======== AVAILABLE RECORDS ========
-- ==== Sys2Proof/Tests/Slice0.lean ====
section
/-! SUPPORT. The model's own tests. Each theorem witness_<Name> shows, for every clause of the obligation <Name> that has hypotheses, a state
and operands that meet them together; the theorems ill_<what> show a command that each check of WellFormed.lean refuses; the theorems
test_<what> compare the model with the spec's own examples. -/

open Sys2Proof Sys2Proof.Machine

namespace Sys2Proof.Tests

section

-- One proof at a time: the kernel's evaluations in parallel would each take a thread's stack.
set_option Elab.async false

/-! ## Small states -/

/-- The module in service: brought up, FT free-running at 1,000,000 ms. -/
def up : State :=
  { State.reset with
    boot := { State.reset.boot with bringup := false, bringupDone := true, step := 7 }, ft := { state := .freerun, ps := 10 ^ 15 } }

/-- A job in slot 0. -/
def theJob : Job := { opened := true, fjob := 5, seed := 9 }

/-- The module in service with a job in slot 0. -/
def withJob (j : Job) : State := { up with jobs := vset up.jobs 0 j }

/-- A dispatched packet of window 0: its header word 0 (the opcode in its low byte, RES_HOST at bit 11), P0 onwards, its payload. -/
def wk (head : Nat) (ps pay : List Nat) : Work :=
  { pid := 7, pkt := { hdr := wd head :: 0 :: ps.map wd, payload := pay.map wd }, slot := some 0, fjob := 5 }

/-- The module with that packet in its unit's hands. -/
def busy (w : Work) : State := { withJob theJob with works := [w] }

/-- A group of slot 0 in the job. -/
def withGroup (g : Group) : Job := { theJob with groups := [g] }

/-- A group of two modules, 0 (this one) and 1. -/
def pair (n : Nat) : Group := { num := n, block := false, members := [0, 1], ext := (0, 0, 0), prec := 0 }

/-- A CONTROL message from module 1 that the module holds. -/
def from1 (c : Ctl) : Delivered := { link := 0, stamp := 10 ^ 12, msg := { (default : Msg) with src := 1, op := .control, ctl := c } }

/-- Memory that nothing has written checks clean. -/
theorem clean_readCw (s : State) (k : Nat) (h : s.stores = []) (h' : s.mem = []) : eccCheck (s.readCw k) = .clean := by
  have h0 : cellGetAll [] (10 * k) 10 = List.replicate 10 0 := by simp [cellGetAll, cellGet, List.map_const']
  have h1 : eccCheck (BitVec.ofNat 80 (bytesNat (List.replicate 10 (0 : Byte)))) = .clean := by decide +kernel
  have h2 : storesGet [] k = none := rfl
  simp only [State.readCw, h, h', h2, h0, h1]

/-- Memory that nothing has written checks clean at every place that holds no page-map word. -/
theorem clean_storedCw (s : State) (p : Place) (h : s.stores = []) (h' : s.mem = []) (h2 : s.mapCode p = 0) :
    eccCheck (s.storedCw p) = .clean := by
  have h3 : s.storedCw p = s.readCw (placeKey p) := by simp [State.storedCw, h2]
  rw [h3]
  exact clean_readCw s _ h h'

/-- A tensor of slot 0 of one word in page `n` of tile 0, or spilled. -/
def tns (n : Nat) (sp : Option Word := none) : Tensor :=
  { num := n, slot := 0, tile := 0, page := n, spill := sp, bytes := 16, fmt := 2, cplx := false, life := 1, rows := 1, cols := 1, epoch := 0 }

/-- The module with a packet in its unit's hands and three tensors, the first of them perhaps spilled to module 1. -/
def holding (w : Work) (sp : Bool := false) : State :=
  { busy w with tensors := [tns 1 (if sp then some 0x1001000000000000 else none), tns 2, tns 3] }

/-- A packet whose items run, the first of them on core 3. -/
def runs (w : Work) (n : Nat) : Work :=
  { w with stage := .running, items := { num := 0, core := some 3, started := true } :: (List.range n).map fun k => { num := k + 1 } }

/-- A MATMUL of one element with a mode. -/
def oneByOne (mode : Nat) : Work := wk 0x30 [0] [1, 2, 3, 0, 0, 0, 1 + 2 ^ 32, 1, mode * 2 ^ 48]

/-- An IGR_BUCKET packet of an owner, and the module that holds it. -/
def bucketPacket : Work := wk 0x1059 [1, 2000000000000, 9] [1, 0, 4294967300, 0, 1, 0, 0, 0]
def bucketHeld : State := { withJob (withGroup (pair 1)) with works := [wk 0x1059 [1, 2000000000000, 9] [1, 0, 4294967300, 0, 1, 0, 0, 0]], tensors := [{ num := 1, slot := 0, tile := 0, page := 1, bytes := 65536, fmt := 2, cplx := false, life := 1, rows := 128, cols := 128, epoch := 0 }, { num := 2, slot := 0, tile := 0, page := 2, bytes := 65536, fmt := 2, cplx := false, life := 1, rows := 128, cols := 128, epoch := 0 }], delivered := [] }

/-- The module at a millisecond's boundary, in a lock state, with the last FTSYNC edge's offset. -/
def atMs (st : LockState) (edge : Option Int) : State :=
  { up with ft := { up.ft with state := st, edgePs := edge, quiet := 15 } }

/-- Lanes of a chunk. -/
def laneOne : LaneIn := { val := 2 ^ 64 - 1, res := 250, poison := false, resPoison := false }
def laneTwo : LaneIn := { val := 5, res := 5, poison := false, resPoison := false }

/-! ## Witnesses of the obligations' hypotheses -/

theorem witness_JobOpenOpensLowestFreeSlot :
    (∃ (s : State) (pid : Nat) (w : Work) (j : _), (s.handed pid [0x70] = some w) ∧ (j < 4) ∧ ((s.job j).opened = false) ∧ ((∀ i, i < j → (s.job i).opened = true)))
    ∧ (∃ (s : State) (pid : Nat) (w : Work), (s.handed pid [0x70] = some w) ∧ ((∀ j, j < 4 → (s.job j).opened = true))) :=
  ⟨⟨(busy (wk 0x70 [5, 9, 0x101] [])), (7), (wk 0x70 [5, 9, 0x101] []), (1), (by decide +kernel)⟩,
   ⟨({ busy (wk 0x70 [] []) with jobs := Vector.replicate 4 theJob }), (7), (wk 0x70 [] []), (by decide +kernel)⟩⟩

theorem witness_JobCloseFreesTheSlot :
    (∃ (s : State) (pid : Nat) (j : Nat) (w : Work), (s.handed pid [0x71] = some w) ∧ (w.slot = some j) ∧ (j < 4) ∧ (s.stores = []) ∧ ((∃ v, v ∈ s.works ∧ v.slot = some j ∧ v.pid ≠ pid)) ∧ ((s.job j).groups = []) ∧ ((s.job j).shadow.copy = none))
    ∧ (∃ (s : State) (pid : Nat) (j : Nat) (w : Work), 
      let alone : Prop := ∀ v, v ∈ s.works → v.slot = some j → v.pid = pid
      (s.handed pid [0x71] = some w) ∧ (w.slot = some j) ∧ (j < 4) ∧ (s.stores = []) ∧ (alone) ∧ ((s.job j).groups = []))
    ∧ (∃ (s : State) (pid : Nat) (j : Nat) (w : Work) (g : _), 
      let alone : Prop := ∀ v, v ∈ s.works → v.slot = some j → v.pid = pid
      (s.handed pid [0x71] = some w) ∧ (w.slot = some j) ∧ (j < 4) ∧ (s.stores = []) ∧ (alone) ∧ ((s.job j).groups = [g])) :=
  ⟨⟨({ busy (wk 0x71 [] []) with works := [wk 0x71 [] [], { wk 0x30 [] [] with pid := 8 }] }), (7), (0), (wk 0x71 [] []), (by decide +kernel), (by decide +kernel), (by decide +kernel), (by decide +kernel), (⟨{ wk 0x30 [] [] with pid := 8 }, by decide +kernel⟩), (by decide +kernel)⟩,
   ⟨(busy (wk 0x71 [] [])), (7), (0), (wk 0x71 [] []), (by decide +kernel), (by decide +kernel)⟩,
   ⟨({ withJob (withGroup (pair 3)) with works := [wk 0x71 [] []] }), (7), (0), (wk 0x71 [] []), (pair 3), (by decide +kernel), (by decide +kernel)⟩⟩

theorem witness_QueuedPacketsAreTaken :
    (∃ (s : State) (pid : Nat) (w : Work), (s.stores = []) ∧ (s.handed pid [0x72] = some w))
    ∧ (∃ (s : State) (pid : Nat) (w : Work), (s.stores = []) ∧ (s.handed pid [0x80] = some w))
    ∧ (∃ (s : State) (pid : Nat) (w : Work), (s.stores = []) ∧ (s.handed pid [0x81] = some w))
    ∧ (∃ (s : State) (pid : Nat) (w : Work), (s.stores = []) ∧ (s.handed pid [0x58] = some w))
    ∧ (∃ (s : State) (pid : Nat) (w : Work), (s.stores = []) ∧ (s.handed pid [0x5A] = some w)) :=
  ⟨⟨(busy (wk 0x72 [0x12] [])), (7), (wk 0x72 [0x12] []), (by decide +kernel)⟩,
   ⟨(busy (wk 0x80 [0x12, 3] [])), (7), (wk 0x80 [0x12, 3] []), (by decide +kernel)⟩,
   ⟨(busy (wk 0x81 [3000] [])), (7), (wk 0x81 [3000] []), (by decide +kernel)⟩,
   ⟨(busy (wk 0x58 [] [])), (7), (wk 0x58 [] []), (by decide +kernel)⟩,
   ⟨(busy (wk 0x5A [] [])), (7), (wk 0x5A [] []), (by decide +kernel)⟩⟩

theorem witness_SafePointParksOrSafes :
    (∃ (s : State) (pid : Nat) (j : Nat) (w : Work), (s.handed pid [0x76] = some w) ∧ (w.slot = some j) ∧ (j < 4) ∧ (s.stores = []) ∧ ((s.job j).site = .parked))
    ∧ (∃ (s : State) (pid : Nat) (j : Nat) (w : Work), (s.handed pid [0x76] = some w) ∧ (w.slot = some j) ∧ (j < 4) ∧ (s.stores = []) ∧ ((s.job j).site = .running)) :=
  ⟨⟨({ busy (wk 0x76 [1000000000500] []) with jobs := vset up.jobs 0 { theJob with site := .parked } }), (7), (0), (wk 0x76 [1000000000500] []), (by decide +kernel)⟩,
   ⟨(busy (wk 0x76 [1000000000500] [])), (7), (0), (wk 0x76 [1000000000500] []), (by decide +kernel)⟩⟩

theorem witness_SiteAlertSafesTheJobs :
    (∃ (s : State), (s.stores = []) ∧ (s.registersRun = true) ∧ (s.site.asserted = false))
    ∧ (∃ (s : State), (s.stores = []))
    ∧ (∃ (s : State), (s.stores = []) ∧ (s.registersRun = true) ∧ (s.site.asserted = false)) :=
  ⟨⟨(withJob theJob), (by decide +kernel)⟩,
   ⟨(withJob theJob), (by decide +kernel)⟩,
   ⟨(withJob theJob), (by decide +kernel)⟩⟩
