-- ==== Sys2Proof/Syntax.lean ====
section
/-! DEFINITION. The GX9's instructions and steps as syntax: one constructor per row of spec/opcode_table.json.
The 188 rows with an encoding carry the fields of the encoding (spec/04_formats_opcode_map.md R68, R69, in the
order of the row's fields); the 85 rows without one are the steps of the device's other agents and of the outside
world, and carry what names the occurrence (log entry 4). -/

namespace Sys2Proof

/-- The state of one vertical bus after bring-up repair: tower, bus, working wires (R399). -/
structure BusReport where
  tower : Nat
  bus : Nat
  wires : Nat
deriving DecidableEq, Repr

/-- One physical erase block as a stack reports it at phase 0x05 (R15, R332): its erase count and the logical
block it backs, if any. -/
structure WearReport where
  stack : Nat
  block : Nat
  count : Nat
  logical : Option Nat
deriving DecidableEq, Repr

/-- A response flit as it reaches a thread (R337, R342): first element served, virtual line, source position, age, and the late
cause found on the way, if any (R358, R402–R404, R407). -/
structure Response where
  elem : Nat
  va : Nat
  src : Nat
  age : Nat
  found : Option Nat
deriving DecidableEq, Repr

/-- An access in flight over a link that is lost: its agent, the address not delivered, and whether a write of it is in
doubt (R346, R391). -/
structure LinkHit where
  ag : Nat
  va : Nat
  doubt : Bool
deriving DecidableEq, Repr

/-- Where LAUNCH_ADMIT puts one launch cluster: a physical cluster (32w + c) and, for each launch core, its
physical core and the scalar cores of its threads (R314). -/
structure Placement where
  cluster : Nat
  cores : List (Nat × List Nat)
deriving DecidableEq, Repr

/-- A flit offered for injection: source and destination positions y × 6 + x and a request number (R338, R339). -/
structure FlitReq where
  plane : Nat
  src : Nat
  dst : Nat
  req : Nat
deriving DecidableEq, Repr

/-- How an access to the host ended (R407). -/
inductive HostError where
  | missing | unsupported | aborted | poisoned | releaseUnacked | marked
deriving DecidableEq, Repr

/-- What the patrol scrubber found on a line (R402). -/
inductive ScrubFound where
  | clean | corrected | uncorrectable
deriving DecidableEq, Repr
========
INSTRUCTIONS TO FOLLOW:
Write out exactly, please, the lines beginning at the start of the material and ending with the line that holds "one) and 1. -/", both included.

YOUR RESPONSE:
-- ==== Sys2Proof/Tests/Slice0.lean ====
section
/-! SUPPORT. The model's own tests. Each theorem witness_<Name> shows, for every clause of the obligation <Name> that has hypotheses, a state
and operands that meet them together; the theorems ill_<what> show a command that each check of WellFormed.lean refuses; the theorems
test_<what> compare the model with the spec's own examples. -/

open Sys2Proof Sys2Proof.Machine

namespace Sys2Proof.Tests

section

-- One proof at a time: the kernel's evaluations in parallel would each take a thread's stack.
set_option Elab.async false

/-! ## Small states -/

/-- The module in service: brought up, FT free-running at 1,000,000 ms. -/
def up : State :=
  { State.reset with
    boot := { State.reset.boot with bringup := false, bringupDone := true, step := 7 }, ft := { state := .freerun, ps := 10 ^ 15 } }

/-- A job in slot 0. -/
def theJob : Job := { opened := true, fjob := 5, seed := 9 }

/-- The module in service with a job in slot 0. -/
def withJob (j : Job) : State := { up with jobs := vset up.jobs 0 j }

/-- A dispatched packet of window 0: its header word 0 (the opcode in its low byte, RES_HOST at bit 11), P0 onwards, its payload. -/
def wk (head : Nat) (ps pay : List Nat) : Work :=
  { pid := 7, pkt := { hdr := wd head :: 0 :: ps.map wd, payload := pay.map wd }, slot := some 0, fjob := 5 }

/-- The module with that packet in its unit's hands. -/
def busy (w : Work) : State := { withJob theJob with works := [w] }

/-- A group of slot 0 in the job. -/
def withGroup (g : Group) : Job := { theJob with groups := [g] }

/-- A group of two modules, 0 (this one) and 1. -/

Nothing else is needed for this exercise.